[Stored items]
§

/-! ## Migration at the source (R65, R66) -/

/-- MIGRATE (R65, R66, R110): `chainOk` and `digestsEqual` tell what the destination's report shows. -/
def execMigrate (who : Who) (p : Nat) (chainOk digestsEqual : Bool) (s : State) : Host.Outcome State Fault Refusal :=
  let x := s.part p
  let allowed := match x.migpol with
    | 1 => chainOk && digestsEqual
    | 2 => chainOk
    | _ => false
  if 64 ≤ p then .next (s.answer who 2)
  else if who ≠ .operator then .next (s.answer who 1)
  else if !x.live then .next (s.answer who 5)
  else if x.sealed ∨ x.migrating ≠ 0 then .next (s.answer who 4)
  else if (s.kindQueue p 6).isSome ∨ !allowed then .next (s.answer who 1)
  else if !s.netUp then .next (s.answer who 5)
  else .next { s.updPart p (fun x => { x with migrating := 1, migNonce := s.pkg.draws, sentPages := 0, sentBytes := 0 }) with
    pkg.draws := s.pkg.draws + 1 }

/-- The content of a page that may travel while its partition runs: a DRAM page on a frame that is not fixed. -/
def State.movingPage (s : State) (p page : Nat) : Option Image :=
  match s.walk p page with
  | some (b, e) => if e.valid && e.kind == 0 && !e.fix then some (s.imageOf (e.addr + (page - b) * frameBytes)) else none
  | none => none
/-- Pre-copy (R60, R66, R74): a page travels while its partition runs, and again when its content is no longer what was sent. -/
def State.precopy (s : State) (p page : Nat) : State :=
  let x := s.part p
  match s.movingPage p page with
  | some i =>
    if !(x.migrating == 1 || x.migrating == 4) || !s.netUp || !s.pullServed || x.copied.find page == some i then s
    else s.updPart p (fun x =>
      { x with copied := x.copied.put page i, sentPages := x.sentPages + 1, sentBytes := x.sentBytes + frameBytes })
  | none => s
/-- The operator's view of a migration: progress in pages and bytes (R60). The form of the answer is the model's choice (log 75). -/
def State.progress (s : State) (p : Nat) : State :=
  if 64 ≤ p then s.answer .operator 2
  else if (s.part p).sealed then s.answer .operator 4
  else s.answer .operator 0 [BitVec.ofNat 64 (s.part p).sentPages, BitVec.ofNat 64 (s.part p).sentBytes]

§

• _Task requirements_: An exact copy of all the records above is needed.

• _Task response_:
/-! ## Migration at the source (R65, R66) -/

/-- MIGRATE (R65, R66, R110): `chainOk` and `digestsEqual` tell what the destination's report shows. -/
def execMigrate (who : Who) (p : Nat) (chainOk digestsEqual : Bool) (s : State) : Host.Outcome State Fault Refusal :=
  let x := s.part p
  let allowed := match x.migpol with
    | 1 => chainOk && digestsEqual
    | 2 => chainOk
    | _ => false
  if 64 ≤ p then .next (s.answer who 2)
  else if who ≠ .operator then .next (s.answer who 1)
  else if !x.live then .next (s.answer who 5)
  else if x.sealed ∨ x.migrating ≠ 0 then .next (s.answer who 4)
  else if (s.kindQueue p 6).isSome ∨ !allowed then .next (s.answer who 1)
  else if !s.netUp then .next (s.answer who 5)
  else .next { s.updPart p (fun x => { x with migrating := 1, migNonce := s.pkg.draws, sentPages := 0, sentBytes := 0 }) with
    pkg.draws := s.pkg.draws + 1 }

/-- The content of a page that may travel while its partition runs: a DRAM page on a frame that is not fixed. -/
def State.movingPage (s : State) (p page : Nat) : Option Image :=
  match s.walk p page with
  | some (b, e) => if e.valid && e.kind == 0 && !e.fix then some (s.imageOf (e.addr + (page - b) * frameBytes)) else none
  | none => none
/-- Pre-copy (R60, R66, R74): a page travels while its partition runs, and again when its content is no longer what was sent. -/
def State.precopy (s : State) (p page : Nat) : State :=
  let x := s.part p
  match s.movingPage p page with
  | some i =>
    if !(x.migrating == 1 || x.migrating == 4) || !s.netUp || !s.pullServed || x.copied.find page == some i then s
    else s.updPart p (fun x =>
      { x with copied := x.copied.put page i, sentPages := x.sentPages + 1, sentBytes := x.sentBytes + frameBytes })
  | none => s
/-- The operator's view of a migration: progress in pages and bytes (R60). The form of the answer is the model's choice (log 75). -/
def State.progress (s : State) (p : Nat) : State :=
  if 64 ≤ p then s.answer .operator 2
  else if (s.part p).sealed then s.answer .operator 4
  else s.answer .operator 0 [BitVec.ofNat 64 (s.part p).sentPages, BitVec.ofNat 64 (s.part p).sentBytes]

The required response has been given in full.